When I finally got to the point that I was spending most of my time at work either on Twitter or making yet another list about Supernatural on my work computer, I turned in my notice to my boss. She's 70, in fantastic shape, and from the generation where if you're struggling to do something, "You're just not trying hard enough." She talked me out of quitting, and I dug in deeper and tried to feel "normal."

But every day I'm hot, and dizzy, and angry. I've had instrusive thoughts, ideation, and mild hallucinations. I finally realized that my current mood stabilizer is NOT working and made appointments with both my regular doc and my OBGYN. My OBGYN wants me to have follow-up work to rule out Menopausal Psychosis.

Psychosis is a scary fucking word, even if you known people with psychosis and they're totally fine with treatment.

So I quit my job, for real, on Monday. And here we are thousands of words in, after I've shared the worst of my sins and the most painful of my breakdowns, wanting to tell you all that I'm fine. And right now, at this very second, I'm fine. Here's a zinger about hellers, please read my J2 fan fic, "Hey, have you met me, I'm Vinnie's RL BFF, let's be SPN friends!" fine.

But I'm not.

At the very least, the onset of menopause has exacerbated my anxiety/depression. At the worst? Mental illness worse than I've faced thus far. I'm scared, and I'm grateful I'm still here, and I'm fighting for me so that my son doesn't lose his mom, and I'm afraid that I'm overreacting and I'm terrified of what might happen.

As my Twitter handle says, "It's a treacherous road / With a desolated view."

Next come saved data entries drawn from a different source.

/-- The data of an operation: PARTIAL and FAILED leave a child's value, or its failure, at the node that combines it; a
residue mismatch there is counted; RESULT and DATA are written to the outputs of the members that await the chunk and tick it
off; a failed root ticks it off as failed. From there the node's engines go on, which before the verdict GO changes nothing.
-/
def Obligations.CollectiveValues : Prop :=
  ∀ (s u : State) (p : Packet) (ok : Bool), frozen s = false → NoHeldLines s → p.long = true → p.op = 9 → Arrives s p u →
    noImage u = false → (getCtx (openSession u p) p.ctx.toNat).st = .running → p.mcast = false → partOfs p = 0 →
    msgFlits p ≤ flits p → u.fab.msgs = [] →
    let w := accept (openSession u p) 0 p
    let c := p.ctx.toNat
    let f := collFld p
    let rows := bodyRows p.payload
    (parentCop w f = none → exec (.partialVal p ok) s = .next w) ∧
    (nodeCops w f.group f.cseq = [] → exec (.collectiveResult p) s = .next w ∧ exec (.data p) s = .next w) ∧
    (∀ d o, nodeCops w f.group f.cseq = [(d, o)] →
      let after := fun (i : Instr) (t : State) => exec i s = .next (guarded s (collAdvanceAll t f.group f.cseq)) ∧
        (o.verdict ≠ some false → exec i s = .next t)
      let geo := cGeo w o
      let n := chunkLen geo f.chunk
      let vs := if f.empty then List.replicate n (enc (accFmt geo.fmt) none (dec geo.fmt 0)) else bytesVals geo.fmt f.level n rows
      let val : CVal := { lo := f.lo, level := f.level, chunk := f.chunk, vals := vs, failed := false }
      let here := parentCop w f = some (d, o, geo)
      (here → ok = true → ∃ t, after (.partialVal p ok) t ∧
        findCop t d f.group f.cseq = some { o with vals := o.vals ++ [val] } ∧
        (getColl t d).chunksRecv = inc64 (getColl w d).chunksRecv 1 ∧ t = { w with colls := t.colls }) ∧
      (here → ok = false → ∃ t z, after (.partialVal p ok) t ∧ findCop t d f.group f.cseq = some z ∧
        z.vals = o.vals ++ [val, { lo := parentLo f.lo f.level, level := f.level + 1, chunk := f.chunk, vals := [], failed := true }] ∧
        z.arithPosted = true ∧ (getColl t d).arithFails = inc32 (getColl w d).arithFails 1) ∧
      (here → f.level ≠ cDepth (cMembers w f.group).length → ∃ t, after (.failed p) t ∧
        findCop t d f.group f.cseq = some { o with
          vals := o.vals ++ [{ lo := f.lo, level := f.level, chunk := f.chunk, vals := [], failed := true }] } ∧
        t = { w with colls := t.colls }) ∧
      (∀ m, o.mems = [m] → m.finished = false →
        (f.level = cDepth (cMembers w f.group).length → (expects o geo m).contains f.chunk = true →
          m.done.contains f.chunk = false → m.failed.contains f.chunk = false → ∃ t, after (.failed p) t ∧
          findCop t d f.group f.cseq = some { o with mems := [{ m with failed := m.failed ++ [f.chunk] }] } ∧
          t = { w with colls := t.colls }) ∧
        (m.desc.kind = 0 → (expects o geo m).contains f.chunk = true → m.done.contains f.chunk = false →
          m.failed.contains f.chunk = false → ∃ t, after (.collectiveResult p) t ∧
          findCop t d f.group f.cseq = some { o with mems := [{ m with done := m.done ++ [f.chunk] }] } ∧
          t.cores = (putRun w o.ctx.val m.desc.core (64 * m.desc.dstAddr) geo.fmt geo.ranges (chunkAt geo f.chunk)
            (unpackElems geo.fmt n rows)).cores) ∧
        (m.desc.kind = 3 → m.desc.var_ = false → f.empty = false → (expects o geo m).contains (f.lo * 2 ^ 32 + f.chunk) = true →
          m.done.contains (f.lo * 2 ^ 32 + f.chunk) = false → ∃ t, after (.data p) t ∧
          findCop t d f.group f.cseq = some { o with mems := [{ m with done := m.done ++ [f.lo * 2 ^ 32 + f.chunk] }] } ∧
          t.cores = (b0Write w o.ctx.val m.desc.core (64 * m.desc.dstAddr + 65536 * f.chunk)
            (rows.take (min 65536 (geo.c - 65536 * f.chunk)))).cores)))

/-! ### The Halyard and the Dip -/

/-- The Halyard: a device made root from FREE is LOCKED at once; a device that changes its parent while LOCKED measures
again, and a root that ends being one enters HOLDOVER; HOLDOVER ends in FREE 1,000,000 counts after it began, and an armed
commit whose count has not come is refused NOT_LOCKED; a slew advances the count by 2 in one ns, or holds it. -/
def Obligations.HalyardStates : Prop :=
  ∀ (s : State) (root en adv : Bool) (a : BitVec 5), mainUp s = true → MapsOk s →
    let y := s.syn
    let x := getAdit s a.toNat
    let par := en = true ∧ a.toNat < 24 ∧ x.st = .up ∧ x.delayValid = true ∧ x.partnerTime = true
    let e := holdRate s
    (∃ t, exec (.parentAdit root a en) s = .next t ∧ t.syn.root = root ∧ t.syn.parentAdit = a ∧ t.syn.parentEn = en ∧
      (y.st = .free → root = true → t.syn.st = .locked ∧ t.syn.everLocked = true ∧ (s.pwr.stage = .sync → t.pwr.stage = .ready)) ∧
      (y.st = .free → root = false → t.syn.st = (if par then .acquiring else .free)) ∧
      (y.st = .acquiring → root = false → t.syn.st = (if par then .acquiring else .free)) ∧
      (y.st = .locked → root = true → t.syn.st = .locked) ∧
      (y.st = .locked → y.root = false → root = false → t.syn.st = .acquiring ∧ t.syn.lockLosses = inc32 y.lockLosses 1 ∧
        t.syn.frames = 0) ∧
      (y.st = .locked → y.root = true → root = false → t.syn.st = .holdover ∧ t.syn.holdAt = s.halyard ∧
        t.syn.lockLosses = inc32 y.lockLosses 1) ∧
      (y.st = .holdover → root = false → t.syn.st = (if par then .acquiring else .holdover))) ∧
    (y.st ≠ .holdover → exec .holdoverExpiry s = .next s ∧ exec (.holdoverSlew adv) s = .next s) ∧
    (y.st = .holdover → s.halyard ≤ y.holdAt + 1000000 → y.holdAt + 1000000 < 2 ^ 64 →
      ∃ t, exec .holdoverExpiry s = .next t ∧ t.halyard = y.holdAt + 1000000 ∧
        (y.root = true → t.syn.st = .locked) ∧ (y.root = false → y.parentEn = false → t.syn.st = .free) ∧
        (s.hst.st = .armed → y.holdAt + 1000000 < s.hst.commitCount.toNat → t.hst.st = .refused ∧ t.hst.err = 0x0A)) ∧
    (y.st = .holdover → (0 < e ∧ adv = true) ∨ (e < 0 ∧ adv = false) → s.halyard + 2 < 2 ^ 64 →
      y.lastSlew + 10000000 / e.natAbs ≤ s.ns + 1 → ∃ t, exec (.holdoverSlew adv) s = .next t ∧ t.ns = s.ns + 1 ∧
        t.halyard = (if adv then s.halyard + 2 else s.halyard) ∧ t.syn.slews = inc64 y.slews 1 ∧ t.syn.lastSlew = t.ns)

/-- The Dip: a request of any source makes it pending, its cut 64 core cycles (26 whole ns) later, and one that meets a
pending or present Dip is ignored and counted; the cut freezes the block, stops every unit that is not FAULTED, and notes the
count. -/
def Obligations.DipCuts : Prop :=
  ∀ (s : State) (b : Bool), mainUp s = true →
    let req := fun (n : Nat) => if s.syn.dipSt = .running then
        { s with syn := { s.syn with dipSt := .pending, dipSrc := BitVec.ofNat 3 n, dipCutNs := s.ns + 26 } }
      else { s with syn := { s.syn with dipIgnored := inc32 s.syn.dipIgnored 1 } }
    exec (.dipReq b) s = .next (req (if b then 2 else 1)) ∧ exec .firmwareDipRequest s = .next (req 5) ∧
    (s.syn.atArmed = false → exec .synDipAt s = .next s) ∧
    (s.syn.atArmed = true → s.halyard ≤ s.syn.dipAt.toNat → ∃ t, exec .synDipAt s = .next t ∧ t.halyard = s.syn.dipAt.toNat ∧
      t.syn.atArmed = false ∧
      (s.syn.dipSt = .running → t.syn.dipSt = .pending ∧ t.syn.dipSrc = 3 ∧ t.syn.dipCutNs = t.ns) ∧
      (s.syn.dipSt ≠ .running → t.syn.dipSt = s.syn.dipSt ∧ t.syn.dipIgnored = inc32 s.syn.dipIgnored 1)) ∧
    (s.syn.dipSt ≠ .pending → exec .dipCut s = .next s) ∧
    (s.syn.dipSt = .pending → s.syn.dipCutNs ≤ s.ns → s.halyard < 2 ^ 64 → ∃ t, exec .dipCut s = .next t ∧ frozen t = true ∧
      t.syn.dipCount = BitVec.ofNat 64 s.halyard ∧ t.ns = s.ns ∧
      ∀ u, u < 584 → (u < 512 → coreEnabled s u = true) →
        (getFace t u).stopIn = true ∧ (getFace t u).stopSrc = 2 ∧
        (getFace t u).st = (if (getFace s u).st = .faulted ∨ 552 ≤ u then (getFace s u).st else .stopped) ∧
        mget 0 (getFace t u).cnt 3 = inc64 (mget 0 (getFace s u).cnt 3) 1)

/-- Counters and samples: DBG_CNT_RESET zeroes the masked counters of a unit, or of every unit of a kind, and no other; a set
that is off fires nothing, one on a period fires at a multiple of it, one on the trigger at a boundary; the strobe reads the
counters and appends one record of 32 bytes to the sample ring for each. -/
def Obligations.CountersAndSamples : Prop :=
  ∀ (s : State) (v : W64) (j : Fin 16), mainUp s = true →
    let k := bits v.toNat 2 0
    let i := bits v.toNat 11 3
    let all := bitAt v.toNat 12
    let m := BitVec.ofNat 32 (v.toNat / 2 ^ 32)
    let hit := fun (u : Nat) => kindBase k ≤ u ∧ u < kindBase k + kindCount k ∧ (all = true ∨ u = kindBase k + i)
    let x := getSet s j.val
    let p := 1000 * max 1 x.period.toNat
    (4 ≤ k → exec (.dbgCntReset v) s = .next s) ∧
    (k < 4 → ∃ t, exec (.dbgCntReset v) s = .next t ∧ t = { s with faces := t.faces, dbg := { s.dbg with resets := t.dbg.resets } } ∧
      ∀ u, (hit u → getFace t u = { getFace s u with cnt := (getFace t u).cnt } ∧
          ∀ n, n < 32 → mget 0 (getFace t u).cnt n = if m.getLsbD n then 0 else mget 0 (getFace s u).cnt n) ∧
        (¬ hit u → getFace t u = getFace s u)) ∧
    (frozen s = false →
      (x.en = false → exec (.sampleFire j) s = .next s) ∧
      (x.en = true → x.trig = false → s.halyard + p < 2 ^ 64 → ∃ t, exec (.sampleFire j) s = .next t ∧
        t.halyard % p = 0 ∧ s.halyard ≤ t.halyard ∧ t.halyard ≤ s.halyard + p ∧
        getSet t j.val = { x with strobeAt := t.ns + 27, lastFire := t.halyard + 1 }) ∧
      (x.en = true → x.trig = true → s.tick.period ≠ 0 → s.halyard = s.tick.last → x.lastFire ≠ s.halyard + 1 →
        exec (.sampleFire j) s = .next (putSet s j.val { x with strobeAt := s.ns + 27, lastFire := s.halyard + 1 })) ∧
      (x.strobeAt = 0 → exec (.strobe j) s = .next s) ∧
      (∀ c, NoHeldLines s → x.strobeAt ≠ 0 → x.strobeAt ≤ s.ns + 1 → (List.range 32).filter (fun n => x.mask.getLsbD n) = [c] →
        x.tkind = 1 → x.tindex.toNat < 512 → s.dbg.resets = [] → ringOn s.dbg.samp = true →
        (s.dbg.samp.wr - s.dbg.samp.rd).toNat ≠ ringSlots s.dbg.samp 32 → ∃ t, exec (.strobe j) s = .next t ∧
        getSet t j.val = { x with strobeAt := 0 } ∧ t.dbg.strobes = inc64 s.dbg.strobes 1 ∧
        t.dbg.samp = { s.dbg.samp with wr := inc32 s.dbg.samp.wr 1 } ∧
        let ofs := s.dbg.samp.base.toNat + 32 * (s.dbg.samp.wr.toNat % ringSlots s.dbg.samp 32)
        (ofs % 32 = 0 → 16 * frameSize ≤ ofs → served s (ofs / 4096 % 32) = true →
          readBytes t.bench1 (interleave ofs) 32 = bytesOf 8 s.halyard ++
            bytesOf 8 (mget 0 (getFace s x.tindex.toNat).cnt c).toNat ++
            bytesOf 8 (j.val + 16 + 128 * x.tindex.toNat + 2 ^ 19 * c) ++ bytesOf 8 s.dbg.strobes.toNat)))

/-! ### The image broadcast -/

/-- SEND, ARM and ABANDON: SEND is BAD_STATE unless the loader is VALID and no broadcast runs, NOT_LOCKED without a lock, and
else sends the image to the heads of the other chassis and to the board, row and column peers; ARM is INCOMPLETE in any state
but DONE_OK, and else arms the loader for the agreed count when the image it holds is the one sent; ABANDON ends the
broadcast. -/
def Obligations.BroadcastCommands : Prop :=
  ∀ (s : State),
    let y := s.syn
    (loaderTakes s = false → exec .send s = .next s ∧ exec .bcastArm s = .next s ∧ exec .abandon s = .next s) ∧
    (loaderTakes s = true →
      (NoHeldLines s → s.hst.st ≠ .valid ∨ y.bst = .sending → exec .send s = .next { s with syn := { y with berr := 1 } }) ∧
      (NoHeldLines s → s.hst.st = .valid → y.bst ≠ .sending → locked s = false →
        exec .send s = .next { s with syn := { y with berr := 3 } }) ∧
      (NoHeldLines s → CleanHbm s → s.hst.st = .valid → y.bst ≠ .sending → locked s = true → ∃ t, exec .send s = .next t ∧
        t.syn.bst = .sending ∧ t.syn.berr = 0 ∧ t.syn.okCount = 0 ∧ t.syn.firstFail = 0 ∧ t.syn.isOrigin = true ∧
        t.syn.sentId = BitVec.ofNat 64 (stagedId s) ∧
        t.syn.children.map (fun c => (c.node, c.fwd, c.report)) = (originChildren s).map (fun c => (c.node, c.fwd, none)) ∧
        t.hst = s.hst) ∧
      (y.bst ≠ .doneOk → exec .bcastArm s = .next { s with syn := { y with berr := 2 } }) ∧
      (y.bst = .doneOk → ∃ t, exec .bcastArm s = .next t ∧ t.syn.bst = .armSent ∧ t.syn.berr = 0 ∧
        (s.hst.st = .valid → stagedId s = y.sentId.toNat → t.hst.commitCount = y.bcastCommit ∧
          (locked s = true → s.halyard < y.bcastCommit.toNat →
            t.hst.st = (if s.hst.stagedKind then .arming else .armed) ∧
            t.syn.armPending = some (y.sentId, y.bcastLaunch, y.ctxMask))) ∧
        (s.hst.st ≠ .valid → t.hst = s.hst)) ∧
      exec .abandon s = .next { s with syn := { y with
        bst := .idle
        berr := 0
        children := if y.isOrigin then [] else y.children } })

But today is also March 3. Today is the 6th anniversary of Jared Padalecki's campaign ALWAYS KEEP FIGHTING, today is day I made it through without feeling lost, and today is another day to remember I have everything:

(Christmas 2019)

"Everyone is given a candle that burns just for them. When your flame flickers and you fear it will go out, know not even the strongest wind lasts forever; and there are other lights to guide you even in the Darkness…And when your candle burns bright, you can ignite the hearts of others and hope will spread like wildfire…Always Keep Fighting, and you'll never fight alone."